TASK BRIEF
The lines below that include "cscProduct" are to be found and copied.
====== LISTED ENTRIES ======
-- ==== Sys2Proof/Machine/CommitChecks.lean ====
section
/-!
DEFINITION. What refuses a commit (R25, R43, and the capacity and state rules of each block's chapter), and the checks
that an ARM of a lane trigger unit shares with it (R470). `m` reads a word of the candidate image, `img` lists it.
-/

namespace Sys2Proof.Machine

/-! ### STATE (R32, R43 step 2) -/

/-- Whether anything is armed (R32). -/
def anyArmed (s : State) : Bool :=
  (List.range 4).any (fun p => (lch s p).armed) || s.cnv.direct || (List.range 8).any (fun u => (unitSt s u).armed)
    || (enabledWatches s.regs.active).any (watchActive s)

/-- The words whose fields are disarmed only (R91, R117, R142, R284). -/
def disarmedOnly : List Nat :=
  [0x10000, 0x20000, 0x20004, 0x20010, 0x20014, 0x20018, 0x2001C, 0x80800, 0x80804] ++ (List.range 9).map fun c => memA c 0

/-- A change of a region that holds a live segment or an allocation, other than a larger SIZE (R246). -/
def regionFrozen (s : State) (old new : Nat → Word) (r : Nat) : Bool :=
  let same := decide (regionBase old r = regionBase new r) && (stopFull old r == stopFull new r) && (regionOn old r == regionOn new r)
  let grow := regionOn old r && decide (regionSize old r ≤ regionSize new r)
  (decide (segsIn s r ≠ []) || decide ((region s r).allocs ≠ [])) &&
    !(same && (grow || decide (regionSize old r = regionSize new r)))

/-- TS_EN of a TIU channel. -/
def tsEn (m : Nat → Word) (c : Nat) : Bool := bit (m (tiuA c 0)) 17

/-- RUN of a context. -/
def ctxRun (m : Nat → Word) (k : Nat) : Bool := bit (m (ctxA k 0)) 14

/-- A context or channel starts to measure, or a launch monitor is enabled (R169). -/
def startsTiu (old new : Nat → Word) : Bool :=
  let rises (a i : Nat) : Bool := bit (new a) i && !bit (old a) i
  (List.range 4).any (fun k => ctxRun new k && !ctxRun old k)
    || (List.range 12).any (fun c => (tsEn new c) && !(tsEn old c))
    || (List.range 4).any (fun p => rises (0x31008 + 0x20 * p) 16)

/-- A stream whose destination names an empty key slot (R365). -/
def emptyKey (s : State) (m : Nat → Word) (n : Nat) : Bool :=
  let d := m (0xB1000 + 0x20 * fld (m (streamAt n)) 8 8)
  bit d 3 && (smFind (fld d 4 4) s.sec.gmac).isNone

/-- A stamp that a TIMED commit or an ARM with AT_TIME may not carry (R43, R146). -/
def badStamp (s : State) : Option Stamp → Bool
  | none => false
  | some t => !timeValid s || decide (t < now s) || decide (now s + 86400 * second < t)

/-- STATE refuses a commit (R43 step 2): `old` is the image the commits already in the queue leave. -/
def stateRefuses (s : State) (mask : BitVec 16) (stamp : Option Stamp) (old new : Nat → Word) (img : SMap Word) : Bool :=
  (anyArmed s && differs old new disarmedOnly)
    || badStamp s stamp
    || (List.range 64).any (regionFrozen s old new)
    || (decide (dirBase old ≠ dirBase new) && decide (s.cis.segs ≠ []))
    || (!s.clk.refS && startsTiu old new)
    || (mask.getLsbD 8 && (enabledStreams img).any (emptyKey s new))

/-! ### CAPACITY: rates, lanes and fibre ports (R25, R91, R137, R145, R177, R178, R198, R201) -/

/-- The phase-detector frequency in half-megahertz steps, and whether it reaches the rate (R90, R91). -/
def badRate (m : Nat → Word) : Bool :=
  let ref := if bit (m 0x10000) 8 then 100 else 10
  let fpd2 := match fld (m 0x10000) 9 2 with | 0 => ref | 2 => 4 * ref | _ => 2 * ref
  let vco2 := 4 * (2000 + 25 * rateOf m)
  decide (vco2 % fpd2 ≠ 0)

/-- The lanes that are beyond the mode or FAILED. -/
def badLane (s : State) (m : Nat → Word) (lane : Nat) : Bool := decide (laneCount m ≤ lane) || laneFailed s m lane

/-- The lane rules of R25 and R137: no lane in two groups, or in a group and in DIRECT. -/
def badLanes (s : State) (m : Nat → Word) : Bool :=
  let all := ((List.range 4).flatMap fun p => (lanesOf m p).eraseDups) ++ directLanes m
  decide (¬ all.Nodup) || all.any (badLane s m)

/-- A fibre port whose MODE is not OFF breaks R25, R145, R177 or R178. -/
def badPort (s : State) (m : Nat → Word) (p : Nat) : Bool :=
  let c := channelsOf m p
  let per := periodOf m p
  let gap := if 1 < slotsOf m p then Nat.min (spacingOf m p) per else per
  let wl := widthOf m p + slotLead m p
  decide (fpMode m p ≠ 0) &&
    (decide (65536 < c) || decide (4 * usableRows s p < c)
      || (decide (1 ≤ c) && decide (recordOf m p ≤ firstBin m p + (c - 1) * pitchOf m p + gaugeOf m p))
      || decide (per * lps m < recordOf m p)
      || decide (per < wl) || (decide (1 < slotsOf m p) && (decide (spacingOf m p < wl) || decide (per < slotsOf m p * spacingOf m p)))
      || (monEn m p && decide (gap * 1000000000 < (2 * monWin m p + 24) * fsHz m)))

/-- A Cascade chain breaks R198 or R201. -/
def badCascade (m : Nat → Word) (p : Nat) : Bool := badChain m p || decide (160 < cascadeBytes m p)

/-- A tap and product that a fibre port does not provide (R197, R198). -/
def badTap (m : Nat → Word) (p tap product : Nat) : Bool :=
  decide (stagesOf m p < tap) || (if tap = 0 then decide (4 < product) else decide (product ≠ cscProduct m p))

/-! ### CAPACITY: watches and units (R220, R222, R224, R226, R230, R242, R244, R247, R249) -/

/-- R220. -/
def badCond (c : CondCfg) : Bool :=
  (decide (c.typ = 1 ∨ c.typ = 3) && decide (c.hi ≤ c.lo)) || (decide (c.qual = 3) && decide (c.lim2 ≤ c.lim1))

/-- A capturing unit's region is not enabled, or does not hold its own size (R244, R247). -/
def badRegionOf (s : State) (m : Nat → Word) (u : UnitId) : Bool :=
  let r := regionOf m u
  let pinned := pinnedBytes s r
  !regionOn m r || decide (regionSize m r - pinned < ownSize m u) || decide (2 ^ 36 - 64 < ownSize m u)

/-- A unit that is enabled or armed, or that an ARM names, breaks R222, R224, R244, R247 or R249 (R470). -/
def badUnit (s : State) (m : Nat → Word) (u : Nat) : Bool :=
  (decide (unitSource m u = 0) && badLane s m (unitLane m u))
    || (decide (unitSource m u = 1) && (tiuCh s (5 + unitTin m u)).failed)
    || (captures m (.unit u) &&
      ((bitsOf 16 (capLanes m u)).any (badLane s m) || badRegionOf s m (.unit u)
        || decide (2 ^ (histLog2 m - 1) < unitPre m u + unitPost m u)))

/-- An enabled watch breaks R226, R230, R242, R244, R247 or R249. -/
def badWatch (s : State) (m : Nat → Word) (w : Nat) : Bool :=
  let p := watchFibre m w
  let shots := watchPre m w + watchPost m w
  let nc := ceilDiv shots (slotsOf m p) + 1
  decide (watchCount m w = 0) || decide (fpMode m p = 0) || decide (channelsOf m p < watchFirst m w + watchCount m w)
    || badTap m p (watchTap m w) (watchProduct m w)
    || (decide (watchCombine m w = 1 ∨ watchCombine m w = 2) && decide (watchCount m w < watchK m w))
    || badCond (watchCond m w)
    || (captures m (.watch w) &&
      (badRegionOf s m (.watch w) || decide (histShots m < 2 * shots)
        || (bit (watchActions m w) 0 && decide (2 ^ (histLog2 m - 1) < nc * periodOf m p * lps m))))

/-- The first channel of some watch's zone that lies in more than four zones of a port (R226). -/
def crowded (m : Nat → Word) (ws : List Nat) : Bool :=
  ws.any fun w =>
    decide (4 < (ws.filter fun v => decide (watchFibre m v = watchFibre m w) &&
      decide (watchFirst m v ≤ watchFirst m w ∧ watchFirst m w < watchFirst m v + watchCount m v)).length)

/-! ### CAPACITY: Pool (R207) -/

/-- An engine breaks R207, but for the placement of its ring. -/
def badPool (s : State) (m : Nat → Word) (e : Nat) : Bool :=
  let n := polCount m e
  let raw := fld (m (polA e 0)) 8 3
  let source := polSource m e
  (match source with
    | 1 => decide (fpMode m e = 0) || decide (channelsOf m e < polFirst m e + n) || decide (stagesOf m e < polTap m e)
        || (decide (polTap m e ≠ 0) && decide (polProduct m e ≠ cscProduct m e)) || decide (raw = 5)
    | 2 => decide (fpMode m e = 0) || decide (recordOf m e ≤ polFirst m e + (n - 1) * polStep m e)
        || decide (polSlots m e = 0) || decide (2 ^ slotsOf m e ≤ polSlots m e)
    | 3 => !nbit (directMask m) (polLane m e) || badLane s m (polLane m e)
    | _ => false)
  || (decide (source ≠ 0) && !polReadout m e && !polSpout m e)

/-! ### CAPACITY: streams (R352, R362, R369, R371) -/

/-- SPT_REPLAY_SIZE in bytes. -/
def replaySize (m : Nat → Word) : Nat := 2 ^ 20 * Nat.min 65536 (fld (m 0xB0008) 0 17)

/-- SPT_REPLAY_BASE. -/
def replayBase (m : Nat → Word) : Nat := 2 ^ 20 * fld (m 0xB0004) 0 20

/-- The streams of an image with an entry, ascending. -/
def listedStreams (img : SMap Word) : List Nat :=
  img.filterMap fun (a, _) => if 0xB4000 ≤ a ∧ a < 0xC0000 ∧ (a - 0xB4000) % 12 = 0 then some ((a - 0xB4000) / 12) else none

/-- The streams that have a replay window, ascending, each with its size in bytes (R362). -/
def windowSizes (m : Nat → Word) (img : SMap Word) : List (Nat × Nat) :=
  (listedStreams img).filterMap fun n => if replayCode m n = 0 then none else some (n, 2 ^ (replayCode m n - 1) * 2 ^ 20)

/-- The replay windows do not fit their area (R362). -/
def badReplay (m : Nat → Word) (img : SMap Word) : Bool := decide (replaySize m < ((windowSizes m img).map (·.2)).sum)

/-- Whether a byte of a template's text is a character of R369, or no character. -/
def textOk (b : Byte) : Bool :=
  decide (b = 0) || decide (65 ≤ b.toNat ∧ b.toNat ≤ 90) || decide (48 ≤ b.toNat ∧ b.toNat ≤ 57)

/-- A miniSEED stream breaks R369. -/
def badMseed (m : Nat → Word) (n : Nat) : Bool :=
  let t := fld (m (streamAt n + 8)) 17 4
  let b := (List.range 8).flatMap fun i => wordBytes (m (0xB3000 + 0x20 * t + 4 * i))
  decide (streamProduct m n = 3) || pairTap m (fld (m (streamAt n + 4)) 0 2) (streamTap m n) || decide (1024 < countChOf m n)
    || decide (b.getD 0 0 = 0) || decide (b.getD 8 0 = 0) || !(b.take 0x13).all textOk || !(slice 0x14 7 b).all textOk

/-- An enabled stream breaks R352 or R371. -/
def badStream (s : State) (m : Nat → Word) (ss : List Nat) (n : Nat) : Bool :=
  let c := m (streamAt n)
  let a := m (streamAt n + 4)
  let lanes := bitsOf 16 (streamLanes m n)
  !bit (m (0xB1000 + 0x20 * fld c 8 8)) 0 ||
    (match fld c 1 3 with
      | 0 => decide (lanes = []) || lanes.any (badLane s m)
      | 1 =>
        let p := fld a 0 2
        decide (fpMode m p = 0) || decide (channelsOf m p < fld a 8 17 + countChOf m n) || badTap m p (streamTap m n) (streamProduct m n)
      | 2 => !polSpout m (fld a 0 2)
          || ss.any fun k => decide (k ≠ n) && decide (fld (m (streamAt k)) 1 3 = 2) && decide (fld (m (streamAt k + 4)) 0 2 = fld a 0 2)
      | 3 => !regionOn m (fld a 0 6)
      | 4 | 5 => false
      | _ => true)
    || (isMseed m n && badMseed m n)

/-! ### CAPACITY: DRAM (R213, R244, R248, R265, R281, R282, R362) -/

/-- N_ACTIVE; 0 is treated as 1, larger values as 8 (R318). -/
def nActiveOf (m : Nat → Word) : Nat := clampN 1 8 (fld (m 0x80800) 4 4)

/-- CHMAP of the active indices. -/
def chmapOf (m : Nat → Word) : List Nat := (List.range (nActiveOf m)).map fun i => fld (m 0x80804) (4 * i) 4

/-- The mapping words of a candidate break R282. -/
def badChmap (s : State) (m : Nat → Word) : Bool :=
  decide (¬ (chmapOf m).Nodup) || (chmapOf m).any fun c =>
    decide (9 ≤ c) || decide ((dch s c).code = 0 ∨ (dch s c).code = 3 ∨ (dch s c).code = 6) || decide (c = s.dram.spare)

/-- The extents that must lie in backed DRAM and not meet each other, and the directory first. -/
def extents (m : Nat → Word) : List (Nat × Nat) :=
  [(dirBase m, 2 ^ 30)] ++ (if histSize m = 0 then [] else [(histBase m, histSize m)])
    ++ (if replaySize m = 0 then [] else [(replayBase m, replaySize m)])
    ++ ((List.range 64).filter (regionOn m)).map (fun r => (regionBase m r, regionSize m r))
    ++ ((List.range 4).filter fun e => decide (polSource m e ≠ 0)).map fun e => (ringBase m e, ringSize m e)

/-- Some extent of a list meets another. -/
def someMeet : List (Nat × Nat) → Bool
  | [] => false
  | e :: es => es.any (fun f => meets e.1 e.2 f.1 f.2) || someMeet es

/-- The placement rules of R213, R244, R248, R265 and R362. -/
def badPlaces (s : State) (m : Nat → Word) (ws : List Nat) : Bool :=
  let top := Nat.min (2 ^ 39) (nActiveOf m * activeBytes s)
  someMeet (extents m) || ((extents m).drop 1).any (fun e => decide (top < e.1 + e.2))
    || ((List.range 4).any fun e => decide (polSource m e ≠ 0) && (decide (ringSize m e < 65536) || decide (2 ^ 30 < ringSize m e)))
    || decide (histSize m < histUsed m ws)

/-- The channels that a running context uses; in period mode its start channel alone (R158, R159). -/
def ctxUses (m : Nat → Word) (k : Nat) : List Nat :=
  let c := ctxCfg m k
  match c.mode with
  | 0 => []
  | 3 => [c.startCh]
  | _ => [c.startCh, c.stopCh]

/-- A commit enables a FAILED TIU channel, for stamps, for the FIFO or as a launch monitor, or has a context come to use
one (R154). -/
def badTiu (s : State) (old new : Nat → Word) : Bool :=
  let failed (c : Nat) : Bool := (tiuCh s c).failed
  (List.range 12).any (fun c => failed c && ((tsEn new c && !tsEn old c)
      || (decide (tiuSlope new c ≠ 0) && decide (tiuSlope old c = 0)) || (decide (c < 4) && monEn new c && !monEn old c)))
    || (List.range 4).any fun k => (ctxUses new k).any fun c => failed c && decide (c ∉ ctxUses old k)

/-- CAPACITY refuses a candidate image (R43 step 4). -/
def capacityRefuses (s : State) (old new : Nat → Word) (img : SMap Word) : Bool :=
  let ws := enabledWatches img
  let ss := enabledStreams img
  let units := (List.range 8).filter fun u => unitEnabled new u || (unitSt s u).armed
  badRate new || badLanes s new || (List.range 4).any (badPort s new) || (List.range 4).any (badCascade new)
    || ws.any (badWatch s new) || crowded new ws
    || units.any (fun u => badCond (unitCond new u) || badUnit s new u)
    || (List.range 4).any (badPool s new)
    || ss.any (badStream s new ss) || decide (1024 < mseedChannels img new) || badReplay new img
    || (differs old new [0x80800, 0x80804] && badChmap s new)
    || badPlaces s new ws || badTiu s old new

/-- A port that has gone down and whose MODE the candidate leaves as it is: one whose MODE it sets has not come up since,
and offers its full line rate (R24). -/
def staysDown (s : State) (new : Nat → Word) (p : Nat) : Bool := goneDown s p && decide (portMode (cfg s) p = portMode new p)

/-- The grade that counts in budget 3: the candidate's where a commit sets it again, else that in effect, which R305 may
have lowered (R26, R55). -/
def gradeOf (s : State) (mask : BitVec 16) (new : Nat → Word) : Nat :=
  if mask.getLsbD 7 || s.commits.queue.any (·.mask.getLsbD 7) then fld (new 0x80800) 0 2 else s.dram.grade

/-- The first budget that a candidate image exceeds (R21, R26, R43 step 5). -/
def budgetRefuses (s : State) (mask : BitVec 16) (new : Nat → Word) (img : SMap Word) : Option Budget :=
  (budgets s new (enabledWatches img) (enabledStreams img)
    (if differs (imageGet s.regs.committed) new [0x80800, 0x80804] then liveChannels s (chmapOf new)
      else liveChannels s (s.dram.chmap.take s.dram.nActive))
    (gradeOf s mask new) (staysDown s new)).find? overBudget

end Sys2Proof.Machine
end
======
RESPONSE
  decide (stagesOf m p < tap) || (if tap = 0 then decide (4 < product) else decide (product ≠ cscProduct m p))
        || (decide (polTap m e ≠ 0) && decide (polProduct m e ≠ cscProduct m e)) || decide (raw = 5)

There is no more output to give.